June 2, 2017

St. Charles Lwanga and Companions, Ugandan Martyrs

Saint Charles Lwanga and Companions

For many of us, practicing our Catholic faith is a relatively safe thing to do. We may suffer some types of persecution in the form of harsh words or the ridicule of others, but seldom are we called upon to expressly give up our lives rather than renounce our faith in Christ and His teachings. That is perhaps why the example of martyrs reminds us of what faith can cost, and helps us avoid being complacent or taking for granted our own freedom to worship God as we see fit.

Martyrdom is not something that ended with the reign of the Roman Emperor Constantine in the 4th century; it is a fact even in modern times. One such story of a martyr’s courage comes to us from the country of Uganda, where 22 men and young boys suffered violent deaths rather than submit to a ruler whose demands were contrary to what they devoutly believed to be the will of God.

In the late 19th century, a group of priests from the Society of Missionaries of Africa—also known as the White Fathers because of the color of their robes—traveled to Uganda to work among the people there. Though they had built up a community of native converts within a relatively short period of time, there were places and people in more remote areas of the country that they couldn’t reach. Because of this, some of their early converts became catechists themselves, teaching other Ugandans the faith taught to them by the White Fathers.

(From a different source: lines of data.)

theorem State.flushStaged_heldR (s : State) : (State.flushStaged s).held.1 = s.held.1 := by
  unfold State.flushStaged
  repeat' (first | simp only [held_mk, heldR_fold, apply_ite State.held, ite_self, implies_true, foldl_heldR, State.advanceArea_held,
                          State.cfsCnt_held, State.persisted_heldR] | split | with_reducible refine (foldl_heldR _ _ _ (fun u _ => ?_)).trans ?_)
  all_goals grind only [held_mk, State.event_held, State.advanceArea_held, State.cfsCnt_held, State.persisted_heldR]

theorem State.flushStaged_heldK (s : State) : (State.flushStaged s).held.2.2.1 = s.held.2.2.1 := by
  unfold State.flushStaged
  repeat' (first | simp only [held_mk, heldK_fold, apply_ite State.held, ite_self, implies_true, foldl_heldK, State.advanceArea_held,
                          State.cfsCnt_held, State.persisted_heldK] | split | with_reducible refine (foldl_heldK _ _ _ (fun u _ => ?_)).trans ?_)
  all_goals grind only [held_mk, State.event_held, State.advanceArea_held, State.cfsCnt_held, State.persisted_heldK]

theorem State.flushStaged_heldN (s : State) : (State.flushStaged s).held.2.2.2 = s.held.2.2.2 := by
  unfold State.flushStaged
  repeat' (first | simp only [held_mk, heldN_fold, apply_ite State.held, ite_self, implies_true, foldl_heldN, State.advanceArea_held,
                          State.cfsCnt_held, State.persisted_heldN] | split | with_reducible refine (foldl_heldN _ _ _ (fun u _ => ?_)).trans ?_)
  all_goals grind only [held_mk, State.event_held, State.advanceArea_held, State.cfsCnt_held, State.persisted_heldN]

theorem State.bootRom_heldR (s : State) (f : StartFacts) : (State.bootRom s f).held.1 = s.held.1 := by
  unfold State.bootRom
  repeat' (first | simp only [held_mk, heldR_fold, State.advanceTo_held, State.settleAnchor_held, State.eraseAgain_held, State.startReft_held,
                          State.startVolts_held, State.addSat_held,
                          State.flushStaged_heldR] | split | with_reducible refine (foldl_heldR _ _ _ (fun u _ => ?_)).trans ?_)
  all_goals grind only [held_mk, State.advanceTo_held, State.settleAnchor_held, State.eraseAgain_held, State.startReft_held, State.startVolts_held,
      State.addSat_held, State.critWarn_held, State.flushStaged_heldR]

theorem State.bootRom_heldK (s : State) (f : StartFacts) : (State.bootRom s f).held.2.2.1 = s.held.2.2.1 := by
  unfold State.bootRom
  repeat' (first | simp only [held_mk, heldK_fold, State.advanceTo_held, State.settleAnchor_held, State.eraseAgain_held, State.startReft_held,
                          State.startVolts_held, State.addSat_held,
                          State.flushStaged_heldK] | split | with_reducible refine (foldl_heldK _ _ _ (fun u _ => ?_)).trans ?_)
  all_goals grind only [held_mk, State.advanceTo_held, State.settleAnchor_held, State.eraseAgain_held, State.startReft_held, State.startVolts_held,
      State.addSat_held, State.critWarn_held, State.flushStaged_heldK]

theorem State.bootRom_heldN (s : State) (f : StartFacts) : (State.bootRom s f).held.2.2.2 = s.held.2.2.2 := by
  unfold State.bootRom
  repeat' (first | simp only [held_mk, heldN_fold, State.advanceTo_held, State.settleAnchor_held, State.eraseAgain_held, State.startReft_held,
                          State.startVolts_held, State.addSat_held,
                          State.flushStaged_heldN] | split | with_reducible refine (foldl_heldN _ _ _ (fun u _ => ?_)).trans ?_)
  all_goals grind only [held_mk, State.advanceTo_held, State.settleAnchor_held, State.eraseAgain_held, State.startReft_held, State.startVolts_held,
      State.addSat_held, State.critWarn_held, State.flushStaged_heldN]

theorem State.loseSeeds_heldR (s : State) : (State.loseSeeds s).held.1 = s.held.1 := by
  unfold State.loseSeeds
  repeat' (first | simp only [held_mk, heldR_fold, apply_ite State.held, apply_ite Prod.fst, ite_self, State.degrade_held, State.draw_held,
                          State.stageEvent_held] | split | with_reducible refine (foldl_heldR _ _ _ (fun u _ => ?_)).trans ?_)
  all_goals grind only [held_mk, State.degrade_held, State.draw_held, State.stageEvent_held]

theorem State.loseSeeds_heldA (s : State) : (State.loseSeeds s).held.2.1 = s.held.2.1 := by
  unfold State.loseSeeds
  repeat' (first | simp only [held_mk, heldA_fold, apply_ite State.held, apply_ite Prod.fst, apply_ite Prod.snd, ite_self, State.degrade_held,
                          State.draw_held, State.stageEvent_held] | split | with_reducible refine (foldl_heldA _ _ _ (fun u _ => ?_)).trans ?_)
  all_goals grind only [held_mk, State.degrade_held, State.draw_held, State.stageEvent_held]

theorem State.loseSeeds_heldN (s : State) : (State.loseSeeds s).held.2.2.2 = s.held.2.2.2 := by
  unfold State.loseSeeds
  repeat' (first | simp only [held_mk, heldN_fold, apply_ite State.held, apply_ite Prod.snd, ite_self, State.degrade_held, State.draw_held,
                          State.stageEvent_held] | split | with_reducible refine (foldl_heldN _ _ _ (fun u _ => ?_)).trans ?_)
  all_goals grind only [held_mk, State.degrade_held, State.draw_held, State.stageEvent_held]

theorem State.recover_heldR (s : State) (f : StartFacts) : (State.recover s f).2.held.1 = s.held.1 := by
  unfold State.recover
  repeat' (first | simp only [apply_ite State.held, apply_ite Prod.fst, apply_ite Prod.snd, ite_self, implies_true, foldl_heldR,
                          State.freshBlocks_held, State.firstErases_held, State.newJournals_held, State.formDump_held, State.readJournal_held,
                          State.loadMap_held, State.setFld_held, State.lifCnt_held, State.foundTinked_held, State.halfReads_held,
                          State.tidyCourses_held, State.redoErases_held, State.applyDump_held,
                          State.loseSeeds_heldR] | split | with_reducible refine (foldl_heldR _ _ _ (fun u _ => ?_)).trans ?_)
  all_goals grind only [held_mk, State.freshBlocks_held, State.firstErases_held, State.newJournals_held, State.formDump_held, State.readJournal_held,
      State.loadMap_held, State.setFld_held, State.lifCnt_held, State.foundTinked_held, State.halfReads_held, State.tidyCourses_held,
      State.redoErases_held, State.applyDump_held, State.loseSeeds_heldR]

theorem State.recover_heldA (s : State) (f : StartFacts) : (State.recover s f).2.held.2.1 = s.held.2.1 := by
  unfold State.recover
  repeat' (first | simp only [apply_ite State.held, apply_ite Prod.fst, apply_ite Prod.snd, ite_self, implies_true, foldl_heldA,
                          State.freshBlocks_held, State.firstErases_held, State.newJournals_held, State.formDump_held, State.readJournal_held,
                          State.loadMap_held, State.setFld_held, State.lifCnt_held, State.foundTinked_held, State.halfReads_held,
                          State.tidyCourses_held, State.redoErases_held, State.applyDump_held,
                          State.loseSeeds_heldA] | split | with_reducible refine (foldl_heldA _ _ _ (fun u _ => ?_)).trans ?_)
  all_goals grind only [held_mk, State.freshBlocks_held, State.firstErases_held, State.newJournals_held, State.formDump_held, State.readJournal_held,
      State.loadMap_held, State.setFld_held, State.lifCnt_held, State.foundTinked_held, State.halfReads_held, State.tidyCourses_held,
      State.redoErases_held, State.applyDump_held, State.loseSeeds_heldA]
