theorem State.fetchReads_kept (n : Nat) (fn : Nat) (qid : Nat) (m : Nat) (s : State) : (State.fetchReads n fn qid m s).kept = s.kept := by
  induction n generalizing s fn qid m
  · first | rfl | (intro a t h; cases h)
  rename_i n ih
  unfold State.fetchReads
  repeat' (first | (extract_lets +onlyGivenNames t; first | (refine kept_via (t := t) ?_ (fun ht => ?_); rotate_left; clear_value t; rotate_left; simp only [t]) | clear_value t) | simp only [kept_mk, kept_fold, apply_ite State.kept, ite_self, State.request_kept, State.updFunc_kept, *] | split | exact ih .. | exact (ih ..).trans (by assumption) | refine (ih ..).trans ?_ | with_reducible refine (foldl_kept _ _ _ (fun u _ => ?_)).trans ?_)
  all_goals grind only [kept_mk, kept_fold, State.request_kept, State.updFunc_kept]

theorem State.grantQueue_kept (s : State) (fn qid : Nat) : (State.grantQueue s fn qid).kept = s.kept := by
  simp only [State.grantQueue, State.fetchReads_kept]

theorem State.withheld_kept (s : State) : (State.withheld s).kept = s.kept := by
  simp only [State.withheld, apply_ite State.kept, ite_self, State.setFlag_kept, State.qenCnt_kept]

theorem execFetchGrant_kept (s : State) : Keeps s (execFetchGrant s) := by
  unfold execFetchGrant
  repeat' (first | (extract_lets +onlyGivenNames t; first | (refine keeps_via (t := t) ?_ (fun ht => ?_); rotate_left; clear_value t; rotate_left; simp only [t]) | clear_value t) | simp only [kept_mk, kept_fold, apply_ite State.kept, ite_self, implies_true, foldl_kept, Keeps_next, State.withheld_kept, State.grantQueue_kept, State.updFunc_kept, *] | split | with_reducible refine (foldl_kept _ _ _ (fun u _ => ?_)).trans ?_)
  all_goals grind only [kept_mk, kept_fold, State.withheld_kept, State.grantQueue_kept, State.updFunc_kept, State.chooseQueue_kept]

theorem State.addStitch_kept (s : State) (c : Nat) (k : Cmd) (first count : Nat) : (State.addStitch s c k first count).kept = s.kept := by
  simp only [State.addStitch, kept_mk, kept_fold, State.updCmd_kept, State.arm_kept, State.qenCnt_kept]

theorem State.cutStitches_kept (n : Nat) (c : Nat) (s : State) : (State.cutStitches n c s).kept = s.kept := by
  induction n generalizing s c
  · first | rfl | (intro a t h; cases h)
  rename_i n ih
  unfold State.cutStitches
  repeat' (first | simp only [apply_ite State.kept, State.setFlag_kept,
                          State.qenCnt_kept] | split | exact ih .. | exact (ih ..).trans (by assumption) | refine (ih ..).trans ?_ | with_reducible refine (foldl_kept _ _ _ (fun u _ => ?_)).trans ?_)

theorem State.park_kept (s : State) (id reason : Nat) : (State.park s id reason).kept = s.kept := by
  unfold State.park
  repeat' (first | simp only [kept_mk, kept_fold, apply_ite State.kept, State.cancel_kept, State.qenCnt_kept, State.hifCnt_kept] | split)

theorem State.parkAll_kept (s : State) (c reason : Nat) : (State.parkAll s c reason).kept = s.kept := by
  simp only [State.parkAll, implies_true, foldl_kept, State.park_kept]

theorem State.begin_kept (s : State) (c : Nat) : (State.begin s c).kept = s.kept := by
  simp only [State.begin, apply_ite State.kept, ite_self, State.updCmd_kept, State.cutStitches_kept, State.parkAll_kept, State.qenCnt_kept]

theorem State.admitLock_kept (s : State) (c : Nat) : (State.admitLock s c).kept = s.kept := by
  unfold State.admitLock
  repeat' (first | simp only [kept_mk, kept_fold, apply_ite State.kept, ite_self, State.begin_kept, State.updCmd_kept, State.setFlag_kept,
                          State.qenCnt_kept] | split)

theorem execInterlockAdmit_kept (s : State) : Keeps s (execInterlockAdmit s) := by
  unfold execInterlockAdmit
  repeat' (first | simp only [kept_mk, kept_fold, apply_ite State.kept, ite_self, Keeps_next,
                          State.begin_kept] | split | with_reducible refine (foldl_kept _ _ _ (fun u _ => ?_)).trans ?_)

theorem execStitchCut_kept (s : State) : Keeps s (execStitchCut s) := by
  unfold execStitchCut
  repeat' (first | simp only [implies_true, foldl_kept, Keeps_next, State.cutStitches_kept] | split)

Several of these converts lived and taught at the court of King Mwanga, a violent man and a pedophile who considered it his right to force himself on the pages and male aendants who served him. In response to this, one of the Christians, Joseph Mkasa, took it upon himself to protect these young men and boys from the king's advances. After the murder of a Protestant missionary, he confronted Mwanga about his lifestyle. In a rage, King Mwanga ordered that Joseph be killed.

After the death of Joseph Mkasa, Charles Lwanga, another convert, took over the leadership of the Christian community at the court of King Mwanga. Like Joseph, he protected the boys from the king. For six months, no one suffered as a result.

When the king asked of one of the young men what he was doing that kept him from court, the boy replied he had been receiving instruction in the new Christian faith. King Mwanga flew into a rage, killing the catechist, Denis Sebuggwawo, with his own hands. All Christians were rounded up and ordered to renounce their faith and return to their previous life at court. When they refused, all, including a 13-year-old boy, were condemned to death. These Christians, including the son of the chief executioner, were forced to march 37 miles to Namugongo, where the king ordered them to be burned. They passed the home of the White Fathers, who were overcome by the courage and joy of the men and boys who were on their way to martyrdom, which they suffered professing Christ on June 3, 1886.

The White Fathers were soon expelled from the country, however the Christian community they left behind continued. When King Mwanga died and the White Fathers were able to return, they found 500 Christians and over a thousand catechumens waiting for them. Charles Lwanga and the Ugandan martyrs were canonized in 1964 by Paul VI. Their feast day is June 3rd. O God, who have made the blood of Martyrs the seed of Christians, mercifully grant that the field which is your Church, watered by the blood shed by St. Charles Lwanga and companions, may be fertile and always yield you an abundant harvest. We ask this through our Lord Jesus Christ, your Son, who lives and reigns with you for ever and ever.